The 2020 World Series of Poker Online was a series of online poker tournaments organized by the World Series of Poker (WSOP). It was held from July 1-September 8 and featured 85 bracelet events, 31 on WSOP.com and 54 on GGPoker.

In June, the WSOP announced the series as a result of postponing the 2020 WSOP in Las Vegas, Nevada due to the COVID-19 pandemic. Events included the $50 Big 50, the lowest buy-in WSOP event in history, as well as four People's Choice tournaments that allowed players to vote on which game to play. The series culminated in the $5,000 No Limit Hold'em Main Event beginning on August 16 with a $25 million guaranteed prize pool, the largest in online poker history.

Poker Central and GGPoker.TV streamed 12 final tables during the series. Tournaments on WSOP.com were open only to players located in Nevada or New Jersey, while GGPoker events were open to international players.

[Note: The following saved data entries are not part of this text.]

/-- Engine jobs (18 R324, R327 to R333). A card is accepted into its engine's inbox while there is room, and refused by an engine of a fenced cluster; a
startable one starts; a unit of FILL writes one line part of the pattern; a complete REDUCE set is combined in ascending `WID` and written once; a job
that completes or fails counts in `JSTAT`, and its reply joins its queue register once that has room, is held for a suspended group, or has none when the
group is gone. -/
def Obligations.JobEvents : Prop :=
  ∀ (s : State) (id : Nat) (j : Job),
    let w0 := cardWord j.card 0
    let op := w0.toNat % 256
    let bar := cardWord j.card 1
    let q := (cardWord j.card 2).toNat / 4 % 8
    let wr := cardRegion j.card 3
    (∀ (s0 : State) (seq : Nat), s.takeMsg = some (.card seq j, s0) →
      ((s0.cluster j.cluster).fenced = true → exec .jobAccept s =
        .next (s0.send (.amoRep j.who none seq [0] (.trap .xlateNone (w64 (j.cluster + j.kind * 2 ^ 8)))))) ∧
      ((s0.cluster j.cluster).fenced = false → s0.jobs = [] → ∃ t, exec .jobAccept s = .next t ∧
        find t.jobs (s0.nextJob + 1) = some { j with st := .inbox } ∧ t.nextJob = s0.nextJob + 1 ∧
        t.net = s0.net ++ [.amoRep j.who none seq [0] (.ok [(0, 0)])] ∧ MemSame s t ∧ SpSame s t)) ∧
    (find s.jobs id = some j →
      (s.startable id j = false → exec .jobStart (s.select id 0) = .next (s.select id 0)) ∧
      (s.startable id j = true → op ≠ 0x20 → ∃ t, exec .jobStart (s.select id 0) = .next t ∧ MemSame s t ∧ SpSame s t ∧
        find t.jobs id = some { j with st := if (if op = 0x11 then (cardRegion j.card 0).2 else wr.2) = 0 then .ended 0 0 false else .running 0 [] }) ∧
      (s.startable id j = true → op = 0x20 → s.jobs = [(id, j)] → (cardArg j.card 1).toNat % 128 ≠ 1 → ∃ t, exec .jobStart (s.select id 0) = .next t ∧
        MemSame s t ∧ SpSame s t ∧ find t.jobs id = some { j with st := .held 0 [] 0 }) ∧
      (∀ (done : Nat) (g : Group), j.st = .running done [] → op = 2 → bar = 0 → done < wr.2 → wr.1 + wr.2 ≤ 0x180000 →
        let dst := wr.1 + done
        let n := min (64 - dst % 64) (wr.2 - done)
        EngineNear s j g dst n → ∃ t h, exec .engineUnit (s.select id 0) = .next t ∧ t.group j.origin = some h ∧ MemSame s t ∧
          (∀ k, k < n → (byteAt h.spData (dst + k)).toNat = (cardArg j.card 0).toNat / 256 ^ ((done + k) % 8) % 256) ∧
          SpSameBut s t j.origin dst n ∧
          find t.jobs id = some { j with st := if wr.2 ≤ done + n then .ended 0 (done + n) false else .running (done + n) [] }) ∧
      (∀ (done : Nat) (b : Bool) (g : Group), j.st = .ended 0 done b → s.jobGroup j = some g → s.jobPaused j = false →
        let word := w64 (w0.toNat / 2 ^ 32 + j.cond.toNat % 64 * 2 ^ 40)
        ∃ t h, exec .jobComplete (s.select id 0) = .next t ∧ t.group j.origin = some h ∧ h = { g with jdone := g.jdone + 1, jinfl := g.jinfl - 1 } ∧
          ((cardWord j.card 2).toNat % 4 = 1 → j.recorded = false → find t.jobs id = some { j with st := .reply word } ∧ t.net = s.net ++ [.reply id]) ∧
          ((cardWord j.card 2).toNat % 4 ≠ 1 → find t.jobs id = none)) ∧
      (∀ (st done k : Nat) (b : Bool) (g : Group) (th : Thread), j.st = .ended st done b → st ≠ 0 → st < 256 → bar = 0 → s.jobGroup j = some g → s.jobPaused j = false →
        j.who.issuer = .thread k → g.threads[k]? = some th → th.status = .running → ∃ t h u, exec .jobFail (s.select id 0) = .next t ∧
          t.group j.origin = some h ∧ h.jlast.toNat = st ∧ h.jdone = g.jdone + 1 ∧ h.jinfl = g.jinfl - 1 ∧ h.threads[k]? = some u ∧
          u = { th with pend := th.pend ++ [{ cause := .engine, tval := 0, srce := 0, fpc := 0, jidx := none }] }) ∧
      ∀ (s0 : State) (word : W64), s.takeMsg = some (.reply id, s0) → j.st = .reply word →
        (s.jobGroup j = none → exec .replyDeposit s = .next { s0 with jobs := del s0.jobs id }) ∧
        ∀ g, s.jobGroup j = some g →
          (s.arrive j.origin = .take → (g.queue q).length < 8 → ∃ t h, exec .replyDeposit s = .next t ∧ find t.jobs id = none ∧
            t.group j.origin = some h ∧ h = g.setQueue q (g.queue q ++ [word])) ∧
          (s.arrive j.origin = .take → 8 ≤ (g.queue q).length → exec .replyDeposit s = .next s) ∧
          (∀ gang gidx, s.arrive j.origin = .hold gang gidx →
            exec .replyDeposit s = .next (s0.holdMsg gang gidx j.origin (.reply id)))) ∧
    (∀ (i2 : Nat) (j2 : Job) (b1 b2 : List Byte) (g : Group), s.jobs = [(id, j), (i2, j2)] → 1 ≤ id → id < i2 → j.wid ≠ j2.wid → j.st = .held id b1 0 →
      j2.st = .held id b2 0 → bar = 0 → cardBar j2.card = 0 → b1.length = b2.length →
      let len := b1.length
      let first := j.wid.toNat < j2.wid.toNat
      let lead := if first then j else j2
      let arg := (cardArg lead.card 1).toNat
      let r := reduceAll (arg / 2 ^ 8 % 16) (arg / 2 ^ 12 % 4) (if first then [b1, b2] else [b2, b1])
      let dst := (cardRegion lead.card 3).1
      (cardRegion j.card 0).2 = len → (cardRegion j2.card 0).2 = len → r.1.length = len → 1 ≤ len → dst % 64 + len ≤ 64 → EngineNear s lead g dst len →
      ∃ t h, exec .reduceSetComplete (s.select id 0) = .next t ∧ t.group lead.origin = some h ∧ MemSame s t ∧
        (∀ k, k < len → some (byteAt h.spData (dst + k)) = r.1[k]?) ∧ SpSameBut s t lead.origin dst len ∧
        find t.jobs id = some { j with st := .ended 0 len false, cond := r.2.setWidth 64 } ∧
        find t.jobs i2 = some { j2 with st := .ended 0 len false, cond := r.2.setWidth 64 }) ∧
    exec .reduceSetComplete (s.select 0 0) = .next (s.select 0 0)

/-! ## Events: controller, module and links -/

/-- The mailbox (26 R428 to R434, Tables 3 to 6). While another command runs, and where `STATE` does not allow it, a command has no effect but its answer;
the log is read oldest first, an image is staged, refused or committed, a policy is set or refused, a unit is fenced, and the trace registers
are read and written. The model's own: `SET_POLICY` takes item 2 until the map is used and answers 2 afterwards, and `FENCE_UNIT` takes a stack
for the next reset (notes/assumptions/24.md); a record that `READ_FAILURE_LOG` answers leaves the log (27.md). -/
def Obligations.ControllerCommands : Prop :=
  ∀ (s : State), s.mgmt.busy = false →
    let up := s.mgmt.state = 3
    let m (k : Nat) : W64 := s.marg k
    let done (i : Instr) (stat : Nat) (p : State → Prop) : Prop := ∃ t, exec i s = .next t ∧ t.mgmt.busy = false ∧ t.mgmt.mstat = stat ∧
      MemSame s t ∧ SpSame s t ∧ p t
    (s.mgmt.state ≠ 3 → ∀ i, i ∈ [Instr.setPolicy, .fenceUnit, .readTraceRegister, .writeTraceRegister, .claimLaunch, .releaseClaim, .resumeOrStep,
      .readState, .writeState, .setWatchpoint, .reverseStep, .stopAtTickCommand, .readRegistrationEntry, .readModuleCounter, .readScratchpadWord,
      .writeScratchpadWord, .readDebugEvent] → done i 2 fun t => t.cores = s.cores ∧ t.mgmt.margs = s.mgmt.margs) ∧
    (∀ (u : State) (code : Nat), u = { s with mgmt := { s.mgmt with busy := true, mcmd := code } } → code ≠ 0x0020 →
      exec .setPolicy u = .next u) ∧
    (s.mgmt.log = [] → done .readFailureLog 0 fun t => t.mgmt.margs = #v[0, 0, 0, 0]) ∧
    (∀ r rest, s.mgmt.log = r :: rest → done .readFailureLog 0 fun t => t.mgmt.margs = #v[r.w0, r.w1, r.w2, r.w3] ∧ t.mgmt.log = rest) ∧
    (∀ img : Image, (img.valid = true → done (.stageImage img) 0 fun t => t.mgmt.staged = some img ∧ t.mgmt.image = s.mgmt.image) ∧
      (img.valid = false → done (.stageImage img) 4 fun t => t.mgmt.staged = s.mgmt.staged)) ∧
    (∀ img, s.mgmt.staged = some img → done .commitImage 0 fun t => t.mgmt.image = some img) ∧
    (s.mgmt.staged = none → done .commitImage 4 fun t => t.mgmt.image = s.mgmt.image) ∧
    (up → m 0 = 1 → done .setPolicy 0 fun t => t.quantum = (m 1).toNat) ∧
    (up → m 0 = 2 → (s.mapUsed = true → done .setPolicy 2 fun t => t.localMap = s.localMap) ∧
      (s.mapUsed = false → s.mgmt.fencedStacks = [] → (m 1).toNat ≤ 1 → done .setPolicy 0 fun t => t.localMap = ((m 1).toNat == 1)) ∧
      (s.mapUsed = false → 2 ≤ (m 1).toNat → done .setPolicy 3 fun t => t.localMap = s.localMap)) ∧
    (up → m 0 = 3 → done .setPolicy 0 fun t => t.watchdog = (m 1).toNat) ∧
    (up → m 0 = 5 → (1000 ≤ (m 1).toNat ∧ (m 1).toNat ≤ 6400 → done .setPolicy 0 fun t => t.mgmt.powerCap = (m 1).toNat) ∧
      ((m 1).toNat < 1000 ∨ 6400 < (m 1).toNat → done .setPolicy 3 fun t => t.mgmt.powerCap = s.mgmt.powerCap)) ∧
    (up → m 0 = 7 → (m 1).toNat < 2 ^ 16 → done .setPolicy 0 fun t => ∀ d, d < 16 → (t.domain d).sealRight = (m 1).getLsbD d) ∧
    (up → m 0 = 0 ∨ 8 ≤ (m 0).toNat → done .setPolicy 3 fun t => t.cores = s.cores) ∧
    (up → m 0 = 1 → (m 1).toNat < 2048 → (s.core (m 1).toNat).fenced = false → done .fenceUnit 0 fun t => (t.core (m 1).toNat).fenced = true ∧
      Turn.event .coreDeathDeclaration (m 1).toNat 0 ∈ t.due) ∧
    (up → m 0 = 3 → (m 1).toNat < 32 → done .fenceUnit 0 fun t => (m 1).toNat ∈ t.outStacks) ∧
    (up → m 0 = 0 ∨ 7 ≤ (m 0).toNat → done .fenceUnit 3 fun t => t.cores = s.cores) ∧
    (up → (m 0).toNat < 5 → done .readTraceRegister 0 fun t => t.marg 1 = s.trace.reg (m 0).toNat) ∧
    (up → 5 ≤ (m 0).toNat → done .readTraceRegister 3 fun t => t.marg 1 = m 1) ∧
    (up → m 0 = 0 → (let p := (m 1).toNat / 2 ^ 32
      (p = 0 ∨ 4096 ≤ p → done .writeTraceRegister 0 fun t => t.trace.en = (m 1).getLsbD 0 ∧ t.trace.marks = (m 1).getLsbD 1 ∧
        t.trace.wrap = (m 1).getLsbD 2 ∧ t.trace.period.toNat = p) ∧
      (1 ≤ p ∧ p ≤ 4095 → done .writeTraceRegister 3 fun t => t.trace = s.trace))) ∧
    (up → m 0 = 1 → (s.trace.en = true → done .writeTraceRegister 3 fun t => t.trace = s.trace) ∧
      (s.trace.en = false → done .writeTraceRegister 0 fun t => t.trace.base = m 1 &&& 0x000FFFFFFFFFF000)) ∧
    (up → 3 ≤ (m 0).toNat → done .writeTraceRegister 3 fun t => t.trace = s.trace)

The first two events on GGPoker were expected to conclude on July 19. After a bug was discovered on the site's servers, however, the tournaments were postponed by a week.

WSOP.com Schedule

Source: 

Key: (bracelet number for 2020/bracelet number for career)

WSOP.com Leaderboard

GGPoker Schedule

Source: 

Key: (bracelet number for 2020/bracelet number for career)

Main Event
The $5,000 No Limit Hold'em Main Event began on August 16 and featured 23 starting flights. Players were allowed to re-enter a maximum of three times. The surviving players from each flight combined for Day 2 on August 30, with the final table being played on September 5.

The Main Event attracted 5,802 players, creating a prize pool of $27,559,500, the largest in online poker history. The winner earned $3,904,686.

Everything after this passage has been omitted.